Task to complete — Your job with the data below is to output exactly the lines from the one holding "(R61, R74) -/" down to the one holding "reads zero. -/", both included, and no others.

Data provided —
*** Block opens ***
-- ==== Sys2Proof/Machine/Stage.lean ====
section
/-! DEFINITION. Machine/Stage.lean: reading and staging fields, commits and their application, the Hallmark (02 R61 to
R74), the partner's side of a commit (R71). -/

namespace Sys2Proof.Machine

open Sys2Proof

/-! ### Reading (R61, R74) -/

/-- The value of a sealed field, from the Bezel (R427, Tables 13.9 and 14.5). -/
def Dev.sealedValue (t p : Nat) (d : Dev) : Word :=
  let w := d.island.bezel
  BitVec.ofNat 32 (
    if t = 0x28 then
      if p = 1 then Bits.b2n (w.getLsbD 18) else if p = 2 then Bits.b2n (w.getLsbD 19)
      else 2 * Bits.b2n (w.getLsbD 21) + Bits.b2n (w.getLsbD 20)
    else if p = 1 then w.toNat else if p = 2 then d.island.bezelLive.toNat
    else if p = 3 then w.toNat % 65536 else if p = 4 then bezelDisc w else if p = 5 then bezelPlan w
    else if p = 6 then Bits.b2n (bezelManual w) else Bits.b2n (w.getLsbD 22))

/-- A field as PARAM_READ gives it: a reserved position reads zero. -/
def Dev.fieldRead (t p : Nat) (staged : Bool) (d : Dev) : Word :=
  match Params.fieldOf t p with
  | none => 0
  | some f =>
    if f.cls = .sealed then d.sealedValue t p
    else if staged then d.view d.cfg.staged t p else d.par t p

/-- An address names existing positions (R61). -/
def addrOk (a : FieldAddr) : Bool :=
  a.count != 0 && (match Params.lastPos a.table with | some l => decide (a.first + a.count ≤ l + 1) | none => false)

/-- The keys that an address names. -/
def addrKeys (a : FieldAddr) : List Nat := (Bits.upTo a.count).map (fun i => key a.table (a.first + i))

/-- The owner that a request's source makes (R63): for UDP the transport with the address. -/
def ownerOf (s : Source) : Source := { tr := s.tr, ip := if s.tr = .udp then s.ip else 0 }

/-- The source owns the staging set. -/
def Dev.owns (d : Dev) (s : Source) : Bool := d.cfg.owner == some (ownerOf s)

/-- A request of the owner holds off the abandonment (R64). -/
def Dev.touchStage (s : Source) (d : Dev) : Dev :=
  if d.owns s then { d with cfg := { d.cfg with lastUse := d.time.now } } else d

/-- PARAM_READ (R61, R64). -/
def Dev.paramReadOp (r : Req) (d : Dev) : OpRes :=
  let a := fieldAddr r.target
  if !(addrOk a) then refuse d stRange
  else reads d ((addrKeys a).flatMap (fun k => Bits.le 4 (d.fieldRead (k / 65536) (k % 65536) r.stagedView).toNat))

/-- HALLMARK_READ (R74). -/
def Dev.hallmarkReadOp (r : Req) (d : Dev) : OpRes :=
  let h := if r.stagedView then hallmarkOf (d.view d.cfg.staged) else d.cfg.hallmark
  reads d (Bits.le 8 h.toNat ++ Bits.le 4 d.cfg.lastCommit)

/-! ### Staging (R62 to R65) -/

/-- A PARAM_STAGE, PARAM_DISCARD or PARAM_COMMIT from this source meets a conflict (R63). -/
def Dev.stageConflict (d : Dev) (s : Source) : Bool :=
  d.commitPending || (d.cfg.owner.isSome && !(d.owns s))

/-- A staged change, or a discard, waits for the mirror (R71). -/
def Dev.markStage (k : Nat) (v : Option Word) (d : Dev) : Dev :=
  { d with cfg := { d.cfg with marks := Bits.putBy (fun m => m.key == k) { key := k, value := v } d.cfg.marks } }

/-- The check of one value (R62, R65): none where it may be staged. -/
def Dev.stageCheck (t p : Nat) (w : Word) (d : Dev) : Option Half :=
  match Params.fieldOf t p with
  | none => if w = 0 then none else some stRange
  | some f =>
    if f.cls = .sealed || (f.cls = .factory && d.life.state != .factory) then some stSealed
    else if f.ok w || w == f.reset then none else some stRange

/-- The first value of a request that fails: its number and status. -/
def Dev.stageFail (t p : Nat) (vs : List Word) (n : Nat) (d : Dev) : Option (Nat × Half) :=
  match vs with
  | [] => none
  | w :: m => match d.stageCheck t p w with
    | some s => some (n, s)
    | none => d.stageFail t (p + 1) m (n + 1)

/-- One value enters the set. -/
def Dev.stageOne (k : Nat) (w : Word) (d : Dev) : Dev :=
  ({ d with cfg := { d.cfg with staged := Bits.insert k w d.cfg.staged } }).markStage k (some w)

/-- PARAM_STAGE (R62, R63, R65). -/
def Dev.paramStageOp (r : Req) (d : Dev) : OpRes :=
  let a := fieldAddr r.target
  if d.stageConflict r.src then refuse d stConflict
  else if !(addrOk a) then
    refuse d stRange (match Params.lastPos a.table with | some l => l + 1 - a.first | none => 0)
  else
    let vs := (Bits.upTo a.count).map (fun i => Bits.wordAt r.payload (4 * i))
    match d.stageFail a.table a.first vs 0 with
    | some (n, s) => refuse d s (if s = stRange then n else 0)
    | none =>
      let l := ((addrKeys a).zip vs).filter (fun x => (Params.fieldOf (x.1 / 65536) (x.1 % 65536)).isSome)
      let d := l.foldl (fun (y : Dev) (x : Nat × Word) => y.stageOne x.1 x.2) d
      done { d with cfg := { d.cfg with owner := some (ownerOf r.src), lastUse := d.time.now } } l.length

/-- Staged fields leave the set; an empty set has no owner (R63). -/
def Dev.unstage (ks : List Nat) (d : Dev) : Dev :=
  let d := ks.foldl (fun x k => x.markStage k none) d
  let l := d.cfg.staged.filter (fun e => !(ks.contains e.1))
  { d with cfg := { d.cfg with staged := l, owner := if l.isEmpty then none else d.cfg.owner } }

/-- PARAM_DISCARD (R63). -/
def Dev.paramDiscardOp (r : Req) (d : Dev) : OpRes :=
  let a := fieldAddr r.target
  if d.stageConflict r.src then refuse d stConflict
  else if r.tgt ≠ 0 ∧ !(addrOk a) then refuse d stRange
  else
    let ks := (d.cfg.staged.map Prod.fst).filter (fun k => r.tgt == 0 || (addrKeys a).contains k)
    done (d.unstage ks) ks.length

/-- The set is abandoned (R64): 0207h. -/
def Dev.abandonStage (reason : Nat) (d : Dev) : Dev :=
  match d.cfg.owner with
  | none => d
  | some o =>
    let ks := d.cfg.staged.map Prod.fst
    let d := d.unstage ks
    ({ d with cfg := { d.cfg with owner := none } }).raise 0x0207 0
      (Bits.le 1 (trCode o.tr) ++ Bits.le 2 ks.length ++ Bits.le 1 reason)

/-- STAGING_ABANDONED by timeout: the owner has been silent for STAGE_TIMEOUT; a frozen set is never abandoned (R64). -/
def Dev.stageTimeout (d : Dev) : Dev :=
  if d.cfg.owner.isSome && !d.commitPending &&
      decide (1000000000 * d.parN 1 0x2A ≤ d.time.now - d.cfg.lastUse) then d.abandonStage 1 else d

/-- The owner's transport is disabled by a commit, or its address is no longer a host's (R64). -/
def Dev.stageGuard (d : Dev) : Dev :=
  match d.cfg.owner with
  | some o =>
    if d.commitPending then d
    else if d.par 1 (0x20 + trCode o.tr) = 0 then d.abandonStage 2
    else if o.tr = .udp ∧ (Bits.upTo 4).all (fun i => d.parN 1 (0x25 + i) != o.ip) then d.abandonStage 3
    else d
  | none => d

/-- A PCIe owner's transport is reset (R64). -/
def Dev.stagePcieReset (d : Dev) : Dev :=
  match d.cfg.owner with
  | some o => if o.tr = .pcie && !d.commitPending then d.abandonStage 2 else d
  | none => d

/-! ### Commits (R66 to R69) -/

/-- PARAM_COMMIT (R63, R66). -/
def Dev.paramCommitOp (tag : BitVec 6) (r : Req) (d : Dev) : OpRes :=
  if d.stageConflict r.src then refuse d stConflict
  else if !r.nextTick && decide (3000 < Bits.diff32 r.tgt d.frame.number) then refuse d stRange
  else if d.cfg.staged.isEmpty then done d
  else
    let c : Commit := { tag := tag, frame := r.tgt, next := r.nextTick, expect := BitVec.ofNat 64 (Bits.at' r.payload 0 8) }
    deferred { d with cfg := { d.cfg with commit := some c } } none

/-- The unit has a partner to carry the commit out with (R71). -/
def Dev.paired (d : Dev) : Bool := d.clasp.role.inControl && d.clasp.partnerHere

/-- The pending commit is judged in this window, on the numbering in force (R67): on time, late, or not yet. -/
def Dev.commitDue (c : Commit) (d : Dev) : Bool × Bool :=
  let n := Bits.diff32 c.frame d.nextNo
  if c.next then (true, false) else (decide (n ≤ 0) || decide (3000 < n), decide (n < 0) || decide (3000 < n) || c.late)

/-- A commit is refused: the set is unfrozen and kept (R68); 0203h counts the offending fields, none for a Hallmark. -/
def Dev.commitRefused (c : Commit) (st : Half) (rarg : Nat) (payload : List Byte) (d : Dev) : Dev :=
  let d := { d with cfg := { d.cfg with commit := none } }
  (d.finish c.tag { status := st, rarg := BitVec.ofNat 16 rarg, payload := payload }).raise 0x0203 1
    (Bits.le 2 st.toNat ++ Bits.le 2 (if rarg = 0xFFFF then 0 else rarg))

/-- The validation window opens at t0+19.6 ms (R18, R67, R68, R71). -/
def Dev.commitWindow (d : Dev) : Dev :=
  match d.cfg.commit with
  | none => d
  | some c =>
    let (due, late) := d.commitDue c
    if !due then d
    else if d.paired ∧ !d.cfg.marks.isEmpty then { d with cfg := { d.cfg with commit := some { c with late := !c.next } } }
    else match d.validate d.cfg.staged (some c.tag) c.expect with
      | .bad st n p => d.commitRefused c st n p
      | .good h =>
        let f := d.nextNo
        let d1 := { d with cfg := { d.cfg with
          commit := some { c with validated := true, newMark := h, late := late, paired := d.paired } } }
        if d.paired then
          d1.emit (.lane (laneMessage 4 d.frame.number 0 0 1
            (Bits.le 4 f ++ Bits.le 8 h.toNat ++ Bits.le 4 d.cfg.staged.length)))
        else d1

/-! ### Application (R68, R70, R73) -/

/-- The store takes the committed configuration into its older copy; a write that fails leaves the store as it was and raises
0206h (R73). -/
def Dev.storeConfig (d : Dev) : Dev :=
  if d.hw.noStore then d.raise 0x0206 3 (Bits.le 4 d.frame.number) else
  let n := d.nvm
  let a := if n.cfgA.valid then n.cfgA.seq else 0
  let b := if n.cfgB.valid then n.cfgB.seq else 0
  let c := CfgCopy.signed { seq := (if a < b then b else a) + 1, vals := d.cfg.committed }
  if !n.cfgA.valid || (n.cfgB.valid && decide (n.cfgA.seq < n.cfgB.seq)) then { d with nvm := { n with cfgA := c } }
  else { d with nvm := { n with cfgB := c } }

/-- What blocks do at once when fields change: the refined model returns to its nominals (R241), receive mappings start
afresh (R369), PPS_OUT and the ports follow their enables. -/
def Dev.applyEffects (d old : Dev) : Dev :=
  let changed := fun (t p : Nat) => d.par t p != old.par t p
  let d := if (Bits.upTo 8).any (fun i => changed 0x10 (1 + i)) || (old.parB 0x10 9 && !(d.parB 0x10 9)) then d.refineReset else d
  let d := (d.can.maps.map Prod.fst).foldl (fun (x : Dev) e =>
    if (Bits.upTo 4).any (fun o => changed 0x24 (0x800 + 4 * e + o)) then x.setRxMap e {} else x) d
  let d := if (Bits.upTo 0x50).any (changed 0x34) then d.locketCap else d
  let d := if changed 0x30 4 then d.autoRestart else d
  d.ppsGate.stageGuard

/-- A set of fields is applied to every block at the tick (R68), and the Hallmark with it (R74). -/
def Dev.applySet (set : SMap Word) (mark : DWord) (d : Dev) : Dev :=
  let old := d
  let d := { d with cfg := { d.cfg with
    committed := set.foldl (fun m (e : Nat × Word) => Bits.put Params.resetKey m e.1 e.2) d.cfg.committed,
    hallmark := mark, lastCommit := d.frame.number } }
  let d := d.storeConfig.raise 0x0202 0 (Bits.le 4 d.frame.number ++ Bits.le 4 mark.toNat)
  d.applyEffects old

/-- The validated commit is applied at its tick: the set is empty (R63, R68, R72). It stays its owner's until the commit's
final reply releases it (R64). -/
def Dev.commitTick (d : Dev) : Dev :=
  match d.cfg.commit with
  | some c =>
    if c.validated then
      let set := d.cfg.staged
      let d := { d with cfg := { d.cfg with
        staged := [], marks := [], commit := none,
        applied := some { tag := c.tag, frame := d.frame.number, mark := c.newMark, late := c.late, paired := c.paired,
                          partner := c.partner } } }
      d.applySet set c.newMark
    else d
  | none => d

/-- The final reply of an applied commit, in the tail slot after the store write (R71, R72). -/
def Dev.commitReply (d : Dev) : Dev :=
  match d.cfg.applied with
  | none => d
  | some a =>
    let d := { d with cfg := { d.cfg with applied := none, owner := none } }
    let part := a.partner.getD stTimeout
    if a.paired ∧ part ≠ stOk then
      let ms := [(0, stOk), (1, part)]
      (d.finish a.tag { status := stPartial, rarg := 1, payload := partialPayload 0 ms, late := a.late }).partialEvent 0x12 0 ms
    else
      d.finish a.tag { status := stOk, late := a.late,
                       payload := Bits.le 4 a.frame ++ Bits.le 8 a.mark.toNat ++ Bits.le 1 (if a.paired then 3 else 1) ++ [0, 0, 0] }

/-! ### The pair (R71) -/

/-- The partner's result for the commit in its window. -/
def Dev.commitResult (bs : List Byte) (d : Dev) : Dev :=
  match laneOf bs with
  | some (5, f, _, _, _, p) =>
    let (new, d) := d.takeOnce 5 f
    match d.cfg.commit with
    | some c =>
      if new ∧ c.validated ∧ c.paired ∧ c.partner = none ∧ Bits.at' p 0 4 = d.nextNo then
        let st := BitVec.ofNat 16 (Bits.at' p 12 2)
        let r := if st = stOk ∧ Bits.at' p 4 8 ≠ c.newMark.toNat then stRange else st
        { d with cfg := { d.cfg with commit := some { c with partner := some r } } }
      else d
    | none => d
  | some _ => d
  | none => d.laneError bs

/-- COMMIT_RESULT_TIMEOUT at t0+19.9 ms. -/
def Dev.commitResultTimeout (d : Dev) : Dev :=
  match d.cfg.commit with
  | some c =>
    if c.validated && c.paired && c.partner.isNone && decide (d.frame.nextTick ≤ d.dev + 100000) then
      { d with cfg := { d.cfg with commit := some { c with partner := some stTimeout } } }
    else d
  | none => d

/-- A commit failed on this unit: cause 2 (Table 13.5). -/
def Dev.commitFailed (frame : Nat) (d : Dev) : Dev :=
  d.modClasp (fun c => { c with causes := c.causes ||| 4, failFrom := some frame })

/-- COMMIT_RECEIVED: the unit validates its mirrored copy against the Hallmark and answers (R71). -/
def Dev.commitReceived (bs : List Byte) (d : Dev) : Dev :=
  match laneOf bs with
  | some (4, f, _, _, _, p) =>
    let (new, d) := d.takeOnce 4 f
    if !new || d.clasp.role.inControl then d
    else
      let apply := Bits.at' p 0 4
      let v := d.validate d.cfg.mirrored none (BitVec.ofNat 64 (Bits.at' p 4 8))
      let mine := hallmarkOf (d.view d.cfg.mirrored)
      let (st, n) : Half × Nat := match v with | .good _ => (stOk, 0) | .bad s k _ => (s, k)
      let d := match v with
        | .good _ => { d with cfg := { d.cfg with partnerCommit := some apply } }
        | .bad _ _ _ => d.commitFailed apply
      d.emit (.lane (laneMessage 5 d.frame.number 0 0 1
        (Bits.le 4 apply ++ Bits.le 8 mine.toNat ++ Bits.le 2 st.toNat ++ Bits.le 2 n)))
  | some _ => d
  | none => d.laneError bs

/-- The partner's commit is applied here at the tick it names; at any other tick it has failed here. `named` is the number
that the tick would have had on the old numbering (R67). -/
def Dev.partnerCommitTick (named : Nat) (d : Dev) : Dev :=
  match d.cfg.partnerCommit with
  | none => d
  | some f =>
    let set := d.cfg.mirrored
    let d := { d with cfg := { d.cfg with partnerCommit := none } }
    if f = named then ({ d with cfg := { d.cfg with mirrored := [] } }).applySet set (hallmarkOf (d.view set))
    else d.commitFailed f

/-- A pending commit ends with the unit's role: its set is discarded on both units (R49). -/
def Dev.commitDropped (d : Dev) : Dev :=
  match d.cfg.commit with
  | none => d
  | some _ =>
    let ks := d.cfg.staged.map Prod.fst
    let d := { d with cfg := { d.cfg with commit := none } }
    let d := d.unstage ks
    { d with cfg := { d.cfg with owner := none } }

end Sys2Proof.Machine
end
*** Block closes ***
Solution for this problem —
/-! ### Reading (R61, R74) -/

/-- The value of a sealed field, from the Bezel (R427, Tables 13.9 and 14.5). -/
def Dev.sealedValue (t p : Nat) (d : Dev) : Word :=
  let w := d.island.bezel
  BitVec.ofNat 32 (
    if t = 0x28 then
      if p = 1 then Bits.b2n (w.getLsbD 18) else if p = 2 then Bits.b2n (w.getLsbD 19)
      else 2 * Bits.b2n (w.getLsbD 21) + Bits.b2n (w.getLsbD 20)
    else if p = 1 then w.toNat else if p = 2 then d.island.bezelLive.toNat
    else if p = 3 then w.toNat % 65536 else if p = 4 then bezelDisc w else if p = 5 then bezelPlan w
    else if p = 6 then Bits.b2n (bezelManual w) else Bits.b2n (w.getLsbD 22))

/-- A field as PARAM_READ gives it: a reserved position reads zero. -/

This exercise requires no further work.